Audio only data for training is available in preview for the en-US locale. For other locales, to train with audio data you must also provide human-labeled transcripts.

Custom Speech projects require audio files with these properties:

File formatRIFF (WAV)
Sample rate8,000 Hz or 16,000 Hz
Channels1 (mono)
Maximum length per audio2 hours
Sample formatPCM, 16-bit
Maximum archive size2 GB or 10,000 files


When you're uploading training and testing data, the .zip file size can't exceed 2 GB. If you require more data for training, divide it into several .zip files and upload them separately. Later, you can choose to train from multiple datasets. However, you can test from only a single dataset.

(Video) How to build apps using Microsoft Azure Cognitive services

Use SoX to verify audio properties or convert existing audio to the appropriate formats.

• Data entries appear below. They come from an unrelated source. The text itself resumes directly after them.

theorem leaseSound_iff (s : State) :
    LeaseSound s ↔ SetupEmpty s ∧ LeasesLegal s ∧ EntriesUnderLease s := by
  have hentries : s.plant.EachLive s.Permits ↔ EntriesUnderLease s := Plant.eachLive_iff ..
  refine ⟨fun h => ⟨h.setup, fun l k hk => ?_, hentries.mp h.entries⟩,
    fun ⟨hsetup, hleases, hunder⟩ => ⟨hsetup, fun l k hk => ?_, hentries.mpr hunder⟩⟩
  · obtain ⟨h1, h2, h3, h4, h5, h6, h7, h8⟩ := h.leases l k hk
    exact ⟨h1, h2, h3, h4, h5, h6, h7, h8⟩
  · obtain ⟨h1, h2, h3, h4, h5, h6, h7, h8⟩ := hleases l k hk
    exact ⟨h1, h2, h3, h4, h5, h6, h7, h8⟩

theorem Line.heldBy_congr {x y : Line} (h : y.lease = x.lease) (p : Port) : y.heldBy p = x.heldBy p := by
  unfold Line.heldBy; rw [h]

namespace LeaseSound
variable {s t : State}

theorem live_of_setup (hs : LeaseSound s) (hd : s.device = .setup) : s.plant.live = [] := (hs.setup.2 hd).1

theorem off_of_setup (hs : LeaseSound s) (hd : s.device = .setup) : s.plant.timebase = .off := (hs.setup.2 hd).2

/-- In SETUP the pool is sound as well, being empty. -/
theorem pool_of_setup (hs : LeaseSound s) (hd : s.device = .setup) : PoolSound s :=
  poolSound_of_empty hd (hs.off_of_setup hd) ((Plant.live_eq_nil_iff _).mp (hs.live_of_setup hd))

/-- In SETUP no lease exists. -/
theorem lease_of_setup (hs : LeaseSound s) (hd : s.device = .setup) (l : LineId) : (s.plant.line l).lease = none :=
  Option.eq_none_iff_forall_ne_some.mpr fun k hk => nomatch hd.symm.trans (hs.leases l k hk).operating

/-- An entry names no LEASED line that has no holder. -/
theorem line_ne_of_free {e : Entry} {l : LineId} (he : s.Permits e) (hk : (s.table.lines.get l).kind = .leased)
    (hl : (s.plant.line l).lease = none) : e.line? ≠ some l := by
  intro hline
  obtain ⟨k, hk', -⟩ := (Line.heldBy_iff ..).mp (he l hline hk)
  nomatch hl.symm.trans hk'

/-- The leases are judged anew against the same ground, and the entries against the new lines; in SETUP the pool
stays empty. -/
theorem of_ground (hs : LeaseSound s) (hg : s.SameGround t) (hpool : s.device = .setup → PoolSound t)
    (hleases : ∀ l k, (t.plant.line l).lease = some k → s.Grants l k) (hentries : t.plant.EachLive t.Permits) :
    LeaseSound t := by
  refine ⟨⟨fun hr => ?_, fun hd => ?_⟩, fun l k hk => (hleases l k hk).of_ground hg, hentries⟩
  · exact hg.device.trans (hs.setup.1 (hg.rstnLow ▸ hr))
  · exact (hpool (hg.device ▸ hd)).1.2 hd

/-- Every line keeps its lease, and live entries are those that were permitted. -/
theorem of_sameLeases (hs : LeaseSound s) (hg : s.SameGround t) (hpool : s.device = .setup → PoolSound t)
    (hlease : ∀ l, (t.plant.line l).lease = (s.plant.line l).lease) (hentries : t.plant.EachLive s.Permits) :
    LeaseSound t :=
  hs.of_ground hg hpool (fun l k hk => hs.leases l k (hlease l ▸ hk)) (hentries.imp fun e he =>
    he.of_held hg.lines fun l _ hheld => (Line.heldBy_congr (hlease l) e.owner).trans hheld)

/-- Leases stay, and no name joins the pool. -/
theorem of_sheds (hs : LeaseSound s) (h : s.Sheds t)
    (hlease : ∀ l, (t.plant.line l).lease = (s.plant.line l).lease) (hentries : t.plant.EachLive s.Permits)
    (hl : t.table.lines = s.table.lines := by rfl) (hp : t.ports = s.ports := by rfl) : LeaseSound t :=
  hs.of_sameLeases ⟨h.rstnLow, h.device, hl, fun p => by rw [State.port, hp, State.port]⟩
    (fun hd => (hs.pool_of_setup hd).of_sheds h) hlease hentries

/-- Leases stay, and in OPERATING the pool is free. -/
theorem of_operating (hs : LeaseSound s) (ho : s.device = .operating)
    (hlease : ∀ l, (t.plant.line l).lease = (s.plant.line l).lease) (hentries : t.plant.EachLive s.Permits)
    (hr : t.rstnLow = s.rstnLow := by rfl) (hd : t.device = s.device := by rfl)
    (hl : t.table.lines = s.table.lines := by rfl) (hp : t.ports = s.ports := by rfl) : LeaseSound t :=
  hs.of_sameLeases ⟨hr, hd, hl, fun p => by rw [State.port, hp, State.port]⟩
    (fun hd => nomatch ho.symm.trans hd) hlease hentries

/-- Nothing of the plant changes. -/
theorem of_plant (hs : LeaseSound s) (hg : s.SameGround t) (hp : t.plant = s.plant) : LeaseSound t :=
  hs.of_sameLeases hg (fun hd => poolSound_of_empty (hg.device.trans hd) (hp ▸ hs.off_of_setup hd)
    (hp ▸ (Plant.live_eq_nil_iff _).mp (hs.live_of_setup hd))) (fun l => by rw [hp]) (hp ▸ hs.entries)

/-- Line `l` is left without an entry on it, and no other line's lease moves. -/
theorem of_cleared (hs : LeaseSound s) (ho : s.device = .operating) {l : LineId} {w : Plant}
    (hother : ∀ m, m ≠ l → (w.line m).lease = (s.plant.line m).lease)
    (hlease : ∀ k, (w.line l).lease = some k → s.Grants l k)
    (hentries : w.EachLive fun e => s.Permits e ∧ e.line? ≠ some l) : LeaseSound { s with plant := w } := by
  refine hs.of_ground ⟨rfl, rfl, rfl, fun _ => rfl⟩ (fun hd => nomatch ho.symm.trans hd) (fun m k hk => ?_)
    (hentries.imp fun e ⟨he, hne⟩ => he.of_held rfl fun m hm hheld => ?_)
  · by_cases e : m = l
    · subst e; exact hlease k hk
    · exact hs.leases m k (hother m e ▸ hk)
  · have hml : m ≠ l := fun e => hne (e ▸ hm)
    exact (Line.heldBy_congr (hother m hml) e.owner).trans hheld

/-- The end of a lease leaves no entry on its line: those that were there were its holder's (R106, R114). -/
theorem entries_vacate (hs : LeaseSound s) {l : LineId} {k : Lease} (hk : (s.plant.line l).lease = some k)
    (b : Bool) : (s.plant.vacate k.holder l b).EachLive fun e => s.Permits e ∧ e.line? ≠ some l := by
  refine (hs.entries.setLine l (Line.vacate b)).drop fun e he hout => ⟨he, fun hline => ?_⟩
  obtain ⟨k', hk', howner⟩ := (Line.heldBy_iff ..).mp (he l hline (hs.leases l k hk).leased)
  obtain rfl := Option.some.inj (hk.symm.trans hk')
  have hin : ownedOn k.holder l e = true := by simp [ownedOn, howner, Entry.onLine, hline]
  exact Bool.false_ne_true (hout.symm.trans hin)
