-- ==== Sys2Proof/Tests/Slice0.lean ====
section
/-! SUPPORT. The model's own tests. Expected words, responses and values are those of 95_test_vectors.md (the vector's name
stands beside each), computed by the spec's own transcription, not by this model. The witnesses at the end show, for every
statement that has hypotheses, a concrete state and operands that meet them. -/

namespace Sys2Proof.Tests

open Sys2Proof Sys2Proof.Machine Sys2Proof.Config

/-! ## Well-formedness: an ill-formed term for each check, and the last value that fits -/

theorem test_wellformed_rate : (Instr.setFrameRate 65536).WellFormed = false ∧
    (Instr.setFrameRate 65535).WellFormed = true := by decide
theorem test_wellformed_itime_internal : (Instr.setItimeInternal (2 ^ 32)).WellFormed = false ∧
    (Instr.setItimeInternal (2 ^ 32 - 1)).WellFormed = true := by decide
theorem test_wellformed_itime : (Instr.setItime (2 ^ 32)).WellFormed = false ∧
    (Instr.setItime (2 ^ 32 - 1)).WellFormed = true := by decide
theorem test_wellformed_frames : (Instr.captureFrames (2 ^ 32) 0).WellFormed = false ∧
    (Instr.captureFrames 0 (2 ^ 32)).WellFormed = false ∧
    (Instr.captureFrames (2 ^ 32 - 1) (2 ^ 32 - 1)).WellFormed = true := by decide
theorem test_wellformed_data : (Instr.captureData (2 ^ 32) 0).WellFormed = false ∧
    (Instr.captureData 0 (2 ^ 32)).WellFormed = false ∧
    (Instr.captureData (2 ^ 32 - 1) (2 ^ 32 - 1)).WellFormed = true := by decide
theorem test_wellformed_pwm : (Instr.setPwm (2 ^ 31)).WellFormed = false ∧
    (Instr.setPwm (-2 ^ 31 - 1)).WellFormed = false ∧
    (Instr.setPwm (2 ^ 31 - 1)).WellFormed = true ∧ (Instr.setPwm (-2 ^ 31)).WellFormed = true := by decide

/-! ## Decoding: a request word for every operation, written out from R91, R92 and R96 -/

/-- V41-20, V41-4, V41-25, V41-29. -/
theorem test_decode_registers :
    decode 0x01010000000000000001 = .ok (.writeBit 0x01 true) ∧
    decode 0x02130000000000000064 = .ok (.write16 0x13 100) ∧
    decode 0x035000000000800000C0 = .ok (.write32 0x50 0x800000C0) ∧
    decode 0x04400000000000000000 = .ok (.read16 0x40) := by decide

/-- `ENCODE_AND_SEND`, `SET_FRAME_RATE 350`. -/
theorem test_decode_encoder_and_rate :
    decode 0x10000000000000000000 = .ok .encodeAndSend ∧
    decode 0x1800000000000000015E = .ok (.setFrameRate 350) := by decide

/-- `SET_CAPTURE_MODE`, V44-1, `SET_ITIME_INTERNAL 10`, P4 line 18, V30-3, P4 line 21. -/
theorem test_decode_capture :
    decode 0x20000000000000000000 = .ok .setCaptureMode ∧
    decode 0x210000000000013F00FF = .ok (.setWoi 0 0 319 255) ∧
    decode 0x2100000100020003FFFF = .ok (.setWoi 1 2 3 0xFFFF) ∧
    decode 0x2200000000000000000A = .ok (.setItimeInternal 10) ∧
    decode 0x2300000000000001A36F = .ok (.setItime 107375) ∧
    decode 0x24000000100000028000 = .ok (.captureFrames 0x1000 163840) ∧
    decode 0x25000000001000000000 = .ok (.captureData 0x10 0) := by decide
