-- ==== Sys2Proof/Machine/Operands.lean ====
section
/-! DEFINITION. What each operand form selects (spec 20 R51): a counter by `c`, a history and a switch by `i`, a select
line or a digit by `pos`; and the counter a mode selects. -/

namespace Sys2Proof.Machine

/-- `C[c]` (00 R10). -/
def State.counter (s : State) (c : CounterId) : TimeCounter :=
  match c with
  | .clock => s.clock
  | .timer => s.timer

/-- `C[c] <- v` (00 R10). -/
def State.setCounter (s : State) (c : CounterId) (v : TimeCounter) : State :=
  match c with
  | .clock => { s with clock := v }
  | .timer => { s with timer := v }

/-- `H[i]` (00 R10). -/
def State.hist (s : State) (i : SwitchId) : Hist :=
  match i with
  | .hourAdjust => s.histHour
  | .minuteAdjust => s.histMinute
  | .modeSwitch => s.histMode

/-- `H[i] <- h` (00 R10). -/
def State.setHist (s : State) (i : SwitchId) (h : Hist) : State :=
  match i with
  | .hourAdjust => { s with histHour := h }
  | .minuteAdjust => { s with histMinute := h }
  | .modeSwitch => { s with histMode := h }

/-- `SwPressed(i)`: the current value of `sw_pressed[i]`; the read has no side effect (20 R55). -/
def State.swPressedAt (s : State) (i : SwitchId) : Bool := s.ports.swPressed.getLsbD i.num

/-- The select line of a digit position, as the bit of `dsel` it is (10 R32). -/
def selectBit (pos : DigitPos) : BitVec 4 := 1#4 <<< pos.num

/-- The digit of a counter that a position shows (42 R124). -/
def TimeCounter.digit (t : TimeCounter) (pos : DigitPos) : Digit :=
  match pos with
  | .tenHour => t.h10
  | .oneHour => t.h1
  | .tenMinute => t.m10
  | .oneMinute => t.m1

/-- The counter a mode value selects: `clock` in CLOCK, `timer` in TIMER, none in OFF and at the value 3
(00 R19, 40 R95, 42 R124). -/
def counterOfMode (m : ModeBits) : Option CounterId :=
  if m = modeClock then some .clock
  else if m = modeTimer then some .timer
  else none

end Sys2Proof.Machine
end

Here are some example SoX commands:

ActivitySoX command
Check the audio file format.sox --i <filename>
Convert the audio file to single channel, 16-bit, 16 KHz.sox <input> -b 16 -e signed-integer -c 1 -r 16k -t wav <output>.wav

Next steps

  • Upload your data
  • Test model quantitatively
  • Train a custom model


1. Learn how to deploy Azure Cognitive Services in Containers
(Microsoft Azure)
2. How to get started with Natural Language Understanding in Azure | Azure Tips and Tricks
(Microsoft Azure)
3. Getting started with Azure Cognitive Services
(Microsoft Developer)
4. Cognitive services Language Studio
(Global AI Community)
5. Azure Cognitive Services Leveraging on use of Speech to Text Text to Speech Services
6. Create speech-enabled apps with the Azure Cognitive Speech service
(Microsoft for Startups)
Top Articles
Latest Posts
Article information

Author: Patricia Veum II

Last Updated: 11/14/2022

Views: 6522

Rating: 4.3 / 5 (44 voted)

Reviews: 91% of readers found this page helpful

Author information

Name: Patricia Veum II

Birthday: 1994-12-16

Address: 2064 Little Summit, Goldieton, MS 97651-0862

Phone: +6873952696715

Job: Principal Officer

Hobby: Rafting, Cabaret, Candle making, Jigsaw puzzles, Inline skating, Magic, Graffiti

Introduction: My name is Patricia Veum II, I am a vast, combative, smiling, famous, inexpensive, zealous, sparkling person who loves writing and wants to share my knowledge and understanding with you.